An Analysis of Deep CNN-Based Channel Estimation for mmWave Massive MIMO Systems

The paper "Deep CNN-Based Channel Estimation for mmWave Massive MIMO Systems" explores an efficient approach to address the intricate problem of channel estimation in millimeter wave (mmWave) massive multiple-input multiple-output (MIMO) systems. The presented methodology leverages the capabilities of deep convolutional neural networks (CNNs) to enhance the channel estimation process, thereby overcoming the limitations associated with conventional estimation methods that typically exhibit high complexity and dependency on ideal conditions.

Summary of Contributions

  1. Spatial-Frequency CNN (SF-CNN) Approach: The paper first introduces a spatial-frequency CNN-based approach designed to exploit both the spatial and frequency correlations intrinsic to mmWave MIMO systems. By processing the corrupted channel matrices at adjacent subcarriers simultaneously, this technique delivers improved estimation accuracy compared to traditional methods.
  2. Temporal Correlation Incorporation: Extending the SF-CNN, the authors propose a spatial-frequency-temporal CNN (SFT-CNN) that incorporates temporal correlations present in time-varying channels. This addition further refines the estimation process by using channel information from previous coherence intervals to predict the current channel state, demonstrating significant improvements in estimation performance.
  3. Pilot Overhead Reduction with SPR-CNN: To address the excessive spatial pilot overhead associated with massive MIMO arrays, a spatial pilot-reduced CNN (SPR-CNN) is developed. This approach groups several successive coherence intervals and processes them using a CNN unit equipped with memory, effectively reducing the spatial pilot overhead to about one-third while maintaining comparable performance levels to the SF-CNN and SFT-CNN approaches.

Key Numerical Results

The paper provides comprehensive numerical evaluations highlighting the superiority of the CNN-based methods over conventional non-ideal minimum mean-squared error (MMSE) estimation techniques. Notably, the proposed methods achieve results close to those of the ideal MMSE estimator, which are typically impractical for real-world implementations.

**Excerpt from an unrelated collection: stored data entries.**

-- ==== Sys2Proof/Config.lean ====
section
/-!
DEFINITION. What the spec leaves to a part and what stays free. Every opaque constant has no body that Lean
can evaluate: a statement about it holds for every value.
-/
namespace Sys2Proof.Config

/-! ## Free values -/

/-- VEXP2 and VLOG2 return either neighbour of an inexact result (R197). `n` counts lane instructions, `p` is
the position and `x` the operand. Log entry 3. -/
opaque faithfulUp (n p : Nat) (x : Half) : Bool

/-- The scale vector of an SP2 tile that TFILL writes: R179 gives the weight bytes only. `n` numbers the TFILL,
`c` is the column. Log entry 16. -/
opaque fillScale (n c : Nat) : BitVec 16

/-- An entry of a codebook table whose TCB an ERET.SKIP completed, and FILL of a TLDFF that one completed before it found
where it stops: the spec gives neither. `n` numbers the skips. Log entry 25. -/
opaque skippedTable (n j : Nat) : BitVec 16
opaque skippedFill (n : Nat) : BitVec 32

/-- Candidates for the holder token of a block: its value is not given, only that it is nonzero and unique
(R240). Log entry 4. -/
opaque holderToken (n : Nat) : BitVec 32

/-- The place of the `n`-th stop record in its context's save area, in lines: "the address the context assigns" (R271).
Log entry 5. -/
opaque stopRecordLine (n : Nat) : Word

/-- Byte `j` of the body of record `i` of save image `n`, and the bodies' lengths: they have no byte layout (R318 to R320).
Log entry 17. -/
opaque bodyByte (n i j : Nat) : Byte
opaque bodyLength (n i : Nat) : BitVec 32

/-- Byte `j` of stop record `n` and its length (R271, R320). Log entries 5 and 17. -/
opaque stopByte (n j : Nat) : Byte
opaque stopLength (n : Nat) : BitVec 16

/-- The header of message `n` of a Decamp session whose body is a page of some size and attributes, a piece of a record or the end, and
what AES-256-GCM makes of a body under a key, an IV and a header, the sealed bytes and the tag: the
layout of the one and the algorithm of the other are outside the spec (R328). Log entry 73. -/
opaque decampHeader (n kind va size flags len : Nat) : BitVec 256
opaque gcmSeal (key : BitVec 256) (iv : BitVec 96) (header : BitVec 256) (body : List Byte) : List Byte
opaque gcmTag (key : BitVec 256) (iv : BitVec 96) (header : BitVec 256) (body : List Byte) : BitVec 128

/-- Address in the kernel arena of a kernel's tile code, in units of 8 bytes: the spec gives none (R307).
Log entry 6. -/
opaque arenaBase (handle : BitVec 32) : BitVec 61

/-- Address in the arena of a kernel's handler section, in units of 8 bytes (R307). Log entry 6. -/
opaque handlerBase (handle : BitVec 32) : BitVec 61

/-- SHA-384 of a byte string (R306, R319, R417): the algorithm is outside the spec. Log entry 7. -/
opaque sha384 (data : List Byte) : BitVec 384

/-- Bytes of an attestation signature: `n` is the request, `i` the byte (R417). Log entry 7. -/
opaque signatureByte (n i : Nat) : Byte

/-- Measurements of the boot ROM and of the firmware image (R417). Log entry 7. -/
opaque romDigest : BitVec 384
opaque firmwareDigest (fwver : BitVec 32) (svn : BitVec 8) : BitVec 384

/-- EMUSET is set by firmware (R311). Log entry 8. -/
opaque emulatedMajors : BitVec 31

/-- The fused minimum SVN (R413) and the fused count of LMS leaves (R417). Log entry 9. -/
opaque fusedSvn : BitVec 8
opaque fusedLeaves : BitVec 16

/-- Whether the slots of a control flit say FENCE: its layout is not given (R401, R402). Log entry 20. -/
opaque fenceFlit (slots : List Byte) : Bool

/-- How many lines version `v` of the block in a slot has in a logical tile-store bank, and how many a prefetched tile `i` of its
stream `w` and the tile that its instruction `f` densifies: where Rename places them is not given (R121, R365). Log entry 18. -/
opaque linesIn (bank slot v : Nat) : Nat
opaque prefetchLinesIn (bank slot w i : Nat) : Nat
opaque denseLinesIn (bank slot f : Nat) : Nat

/-- The set of an L2 slice that a line belongs to: the index is not given (R18, R371). Log entry 60. -/
opaque l2Set (line : Nat) : BitVec 8

/-- A count that a field of a directory entry cannot hold: the spec states no result. `n` numbers the entries, `i` the fields (R226).
Log entry 70. -/
opaque directoryField (n i : Nat) : BitVec 25

/-! ## What the part fixes -/

/-- Stepping code of A2 (R297). -/
def stepping : BitVec 8 := 0x12
/-- The level of the tile architecture (R1). -/
def isaLevel : BitVec 8 := 2
/-- Recommended prefetch depth, source 9 of R309. -/
def prefetchDepth : Nat := 2

end Sys2Proof.Config
end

  • The SF-CNN and SFT-CNN outperform the non-ideal MMSE estimator with reduced computational complexity.
  • The SPR-CNN approach achieves performance on par with the SF-CNN and SFT-CNN, despite using significantly fewer pilots.

Implications and Future Directions

Practically, the deployment of CNN-based channel estimation frameworks in mmWave massive MIMO systems holds potential for efficiently managing the challenge of high data rate demands while minimizing system complexity and resource consumption. The robustness demonstrated by these deep learning models across different propagation scenarios positions them as a viable solution in varying operational environments.

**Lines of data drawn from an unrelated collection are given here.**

-- ==== Sys2Proof/Machine/Operands.lean ====
section
/-!
DEFINITION. The operand forms of tile memory instructions: element addresses (R114, R115, R132), plane tables and
the fused layout (R116, R117), conversions (R38, R47, R48, R127), the issue checks of R113 to R118, R127, R128
and R132, the dealing of elements to lane groups (R124), and the bytes an element touches (R126, R138).
-/
namespace Sys2Proof.Machine

/-! ## Numbers in a tile (R26, R38) -/

/-- What a numeric type code stands for. -/
inductive Num where
  | int (signed : Bool) (bits : Nat)
  | fp (f : FpFmt)
deriving DecidableEq, Repr

def numOf (t : BitVec 5) : Option Num :=
  match t.toNat with
  | 1 => some (.int true 8) | 2 => some (.int false 8) | 3 => some (.int true 16) | 4 => some (.int false 16)
  | 5 => some (.int true 32) | 6 => some (.int false 32)
  | 8 => some (.fp fp16) | 9 => some (.fp bf16) | 10 => some (.fp fp32)
  | _ => none

/-- What a memory type code stands for: I64 is a memory type and no tile type (R26). -/
def memNum (t : BitVec 5) : Option Num := if t = 7 then some (.int true 64) else numOf t

def Num.bits (n : Num) : Nat := match n with | .int _ b => b | .fp f => f.width

/-- One conversion of R38, with the lane flags of its table. -/
def convNum (a b : Num) (fzi fzo : Bool) (x : Nat) : FRes :=
  match a, b with
  | .int sa na, .int sb nb =>
    let v := readInt sa na x
    let c := clampInt (intMin sb nb) (intMax sb nb) v
    ⟨wrapInt nb c, if c = v then 0 else flagSAT⟩
  | .int sa na, .fp f => fpOfInt f fzo (readInt sa na x)
  | .fp f, .int sb nb =>
    let r := fpToInt sb nb (fpRead f fzi x)
    ⟨wrapInt nb r.1, r.2⟩
  | .fp f, .fp g =>
    let v := fpRead f fzi x
    let r := fpPut g fzo v
    ⟨r.bits, r.flags ||| v.nv⟩

/-- A conversion in the memory pipe: a type to itself is copied bit for bit (R127); subnormals are kept. -/
def convPat (src dst : BitVec 5) (x : Nat) : Nat :=
  if src = dst then x % 2 ^ typeBits src
  else match memNum src, memNum dst with
    | some a, some b => (convNum a b false false x).bits
    | _, _ => 0

/-- The exact value of a tile pattern of an FP type. -/
def fpOfTile (t : BitVec 5) (x : Nat) : Fp :=
  match numOf t with | some (.fp f) => fpRead f false x | _ => .zero false

/-- A value rounded to an FP tile type (R47). -/
def fpToTile (t : BitVec 5) (v : Fp) : Nat :=
  match numOf t with | some (.fp f) => (fpPut f false v).bits | _ => 0

/-- The allowed pairings of R127. -/
def pairOk (mt tt : BitVec 5) (store : Bool) : Bool :=
  if mt = tt then (numOf mt).isSome || mt == 15 || mt == 11
  else if (memNum mt).isSome && (numOf tt).isSome then true
  else if mt = 12 then tt == 9 && !store
  else mt == 16 && (tt == 8 || tt == 9 || tt == 10)

/-! ## Memory formats (R111, R114 to R117) -/

def ShapeRec.memType (g : ShapeRec) : BitVec 5 :=
  if g.fmt.extractLsb' 0 5 = 0 then g.type else g.fmt.extractLsb' 0 5
def ShapeRec.pcb (g : ShapeRec) : Nat := (g.fmt.extractLsb' 5 3).toNat
def ShapeRec.lay (g : ShapeRec) : Bool := g.fmt.getLsbD 8

/-- CB3, MASK and LP are packed (R111). -/
def isPacked (t : BitVec 5) : Bool := t == 12 || t == 15 || t == 16

/-- The width of plane k (R43). -/
def planeBits (k : Nat) : Nat := if k = 0 then 4 else if k = 1 ∨ k = 2 then 2 else if k = 3 then 8 else 16

/-- The pattern width of `n` leading planes (R43). -/
def planesWidth (n : Nat) : Nat := match n with | 1 => 4 | 2 => 6 | 3 => 8 | 4 => 16 | 5 => 32 | _ => 4

/-- How the elements of a tile access lie in memory. `idxSign` is the width of the indices where their type is signed, else 0;
`tables` are the codebook tables that have arrived, `early` the plane fields read ahead (R49). -/
structure Layout where
  g : ShapeRec
  a : Nat
  mt : BitVec 5
  planes : List Plane := []
  pc : Nat := 0
  guarded : Bool := false
  idx : Option (List Half) := none
  idxSign : Nat := 0
  tables : List (Option (Vector (BitVec 16) 8)) := []
  early : List EarlyField := []
deriving DecidableEq, Repr

def elemRow (g : ShapeRec) (e : Nat) : Nat := e / g.cols.toNat
def elemCol (g : ShapeRec) (e : Nat) : Nat := e % g.cols.toNat

/-- `r × MROW + c × MCOL` (R114, R115). -/
def elemOffset (g : ShapeRec) (e : Nat) : Int := elemRow g e * g.mrow.toInt + elemCol g e * g.mcol.toInt

def wrap64 (x : Int) : Nat := (x % (2 ^ 64 : Nat)).toNat

/-- An index is read as an unsigned value (R132). -/
def Layout.index (l : Layout) (e : Nat) : Nat := match l.idx with | some v => (v.getD e 0).toNat | none => 0

/-- Whether an element's index is out of bounds (R132): at least LIMIT, or negative in an I type. -/
def Layout.outOfBounds (l : Layout) (e : Nat) : Bool :=
  l.idx.isSome && (decide (l.g.limit.toNat ≤ l.index e) || (l.idxSign != 0 && (l.index e).testBit (l.idxSign - 1)))

/-- The address of an element of a format that is not packed (R114, R132). -/
def Layout.addr (l : Layout) (e : Nat) : Nat :=
  match l.idx with
  | some _ => wrap64 (l.a + l.index e * l.g.mcol.toInt)
  | none => wrap64 (l.a + elemOffset l.g e)

/-- A field of `w` bits: the byte address of its first bit, the bit in that byte (R4, R115). -/
structure Field where
  va : Nat
  bit : Nat
  w : Nat
deriving DecidableEq, Repr

def fieldAt (base boff : Nat) (p : Int) (w : Nat) : Field :=
  let start : Int := boff + p * w
  ⟨wrap64 (base + start / 8), (start % 8).toNat, w⟩

/-- Bytes a field lies in. -/
def Field.bytes (f : Field) : Nat := (f.bit + f.w + 7) / 8

def Layout.plane (l : Layout) (k : Nat) : Plane := l.planes.getD k ⟨0, 0, 0⟩

/-- The plane-k field of stream position p; planes 0 and 1 of the fused layout share 48-byte blocks (R117). -/
def Layout.planeField (l : Layout) (k : Nat) (p : Int) : Field :=
  if l.g.lay && decide (k ≤ 1) then
    let block := wrap64 ((l.plane 0).base + 48 * (p / 64))
    let q := (p % 64).toNat * planeBits k
    ⟨(block + (if k = 1 then 32 else 0) + q / 8) % 2 ^ 64, q % 8, planeBits k⟩
  else fieldAt (l.plane k).base (l.plane k).boff p (planeBits k)

/-- The planes a load reads (R128). -/
def Layout.readPlanes (l : Layout) : Nat := if l.guarded && decide (l.pc < l.g.pcb) then l.pc + 1 else l.pc

/-- The first element of the packed block that an element belongs to (R138), itself where there is none. -/
def Layout.unitFirst (l : Layout) (e : Nat) : Nat :=
  if l.mt = 12 then e / 32 * 32
  else if l.mt = 16 && l.g.lay then
    let p := elemOffset l.g e
    let back := min (p % 64).toNat (elemCol l.g e)
    e - back
  else e

/-- The byte ranges an element's access touches: `n` planes for LP (R126 to R128, R138). Of the last word group of a CB3 operand only the
bytes that its elements need (log entry 80). -/
def Layout.ranges (l : Layout) (n : Nat) (e : Nat) : List (Nat × Nat) :=
  if l.mt = 12 then
    let g := e / 32 * 32
    [((l.a + g * 3 / 8) % 2 ^ 64, (3 * min 32 (l.g.count - g) + 7) / 8)]
  else if l.mt = 15 then
    let f := fieldAt l.a 0 (elemOffset l.g e) 1
    [(f.va, 1)]
  else if l.mt = 16 then
    let p := elemOffset l.g e
    let rest := fun ks => (ks : List Nat).map fun k => ((l.planeField k p).va, (l.planeField k p).bytes)
    if l.g.lay then
      (wrap64 ((l.plane 0).base + 48 * (p / 64)), 48) :: rest ((List.range n).filter fun k => decide (2 ≤ k))
    else rest (List.range n)
  else [(l.addr e, typeBits l.mt / 8)]

/-- Whether two ranges of bytes of the 64-bit space meet. -/
def rangesMeet (a b : Nat × Nat) : Bool :=
  decide (a.1 < b.1 + b.2) && decide (b.1 < a.1 + a.2)

/-! ## Plane tables (R116, R117) -/

def planeOf (d : Nat) : Plane := ⟨bitsOf d 0 48, bitsOf d 56 3, readInt true 8 (bitsOf d 48 8)⟩

/-- Reads a plane table from its 64 bytes. A failed check is the trap it raises, with its TVAL: the rule gives none for a BOFF that is
no multiple of its plane's width, and the table's address stands there (log entry 79). -/
def readPlaneTable (g : ShapeRec) (a : Nat) (bs : List Byte) : Except TrapInfo (List Plane) :=
  let d := (List.range 5).map fun k => leNat ((bs.drop (8 * k)).take 8)
  let at_ := fun k => d.getD k 0
  let n := g.pcb
  let used := (List.range n).filter fun k => !(g.lay && k == 1)
  let tval : Word := BitVec.ofNat 64 a
  if (bs.drop 40).any (· != 0) || d.any (fun x => bitsOf x 59 5 != 0) ||
      ((List.range 5).any fun k => decide (n ≤ k) && at_ k != 0) || (g.lay && at_ 1 != 0) ||
      (used.any fun k => bitsOf (at_ k) 48 8 != bitsOf (at_ 0) 48 8) then
    .error { cause := .type, tval := tval }
  else if used.any (fun k => bitsOf (at_ k) 56 3 % min 8 (planeBits k) != 0) then
    .error { cause := .strideAlign, tval := tval }
  else if g.lay && (bitsOf (at_ 0) 0 48 % 16 != 0 || bitsOf (at_ 0) 56 3 != 0) then
    .error { cause := .strideAlign, tval := BitVec.ofNat 64 (bitsOf (at_ 0) 0 48) }
  else .ok (d.map planeOf)

/-! ## Issue checks -/

/-- The checks of R113 to R118, R127 and R128 on record `h` for a tile access at A; `tt` is the tile type and
`geom` says whether the record is used as tile geometry. The answer is the trap, or none. -/
def checkOperands (g : ShapeRec) (h : Nat) (a : Nat) (pc : Nat) (guarded store : Bool) (tt : BitVec 5)
    (geom : Bool) : Option TrapInfo :=
  let type_ : Option TrapInfo := some { cause := .type, tval := BitVec.ofNat 64 (0x100 + h) }
  let align : Option TrapInfo := some { cause := .strideAlign, tval := BitVec.ofNat 64 a }
  let mt := g.memType
  let mr := if 1 < g.rows.toNat then g.mrow.toInt else 0
  let mc := if 1 < g.cols.toNat then g.mcol.toInt else 0
  let np := if store then min 5 g.pcb else min (min 5 g.pcb) (if guarded then pc + 1 else pc)
  let widths := if mt = 12 then [3] else if mt = 15 then [1] else (List.range (max 1 np)).map planeBits
  if geom && !g.ok then type_
  else if !pairOk mt tt store then type_
  else if mt = 16 && a % 64 != 0 then align
  else if isPacked mt && (widths.any fun w =>
      !(g.mcol == 1 || g.mcol.toInt * w % 8 == 0) || mr * w % 8 != 0) then align
  else if mt = 12 && (g.mcol != 1 || g.mrow.toInt != g.cols.toNat) then align
  else if mt = 16 && g.lay && (g.mcol != 1 || g.mrow.toInt % 64 != 0) then align
  else if mt = 16 && g.lay && decide (g.pcb < 2) then type_
  else if !isPacked mt && (let es : Int := (typeBits mt / 8 : Nat); a % (typeBits mt / 8) != 0 || mr % es != 0 || mc % es != 0)
  then align
  else if mt = 16 && !(decide (1 ≤ pc) && decide (pc ≤ g.pcb) && decide (g.pcb ≤ 5) && !(store && guarded)) then type_
  else if mt != 16 && (pc != 0 || guarded) then type_
  else if tt = 11 && !store && g.scale.toNat % 2 != 0 then
    some { cause := .strideAlign, tval := g.scale }
  else none

/-- The types an index tile may have (R132). -/
def isIndexType (t : BitVec 5) : Bool := t == 3 || t == 4 || t == 5 || t == 6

Theoretically, this research paves the way for further exploration into the use of machine learning, particularly deep learning, for signal processing tasks in telecommunications. The methodologies established here could inspire additional studies examining alternative neural network architectures or hybrid models that integrate the strengths of different ML techniques.

Looking forward, as the field of artificial intelligence continues to evolve, it is anticipated that the role of AI in optimizing wireless communication systems will expand. Further advancements could involve the development of more adaptive ML models capable of real-time learning and adjustment to dynamic channel conditions, thus enhancing the efficiency and effectiveness of wireless communication systems even further.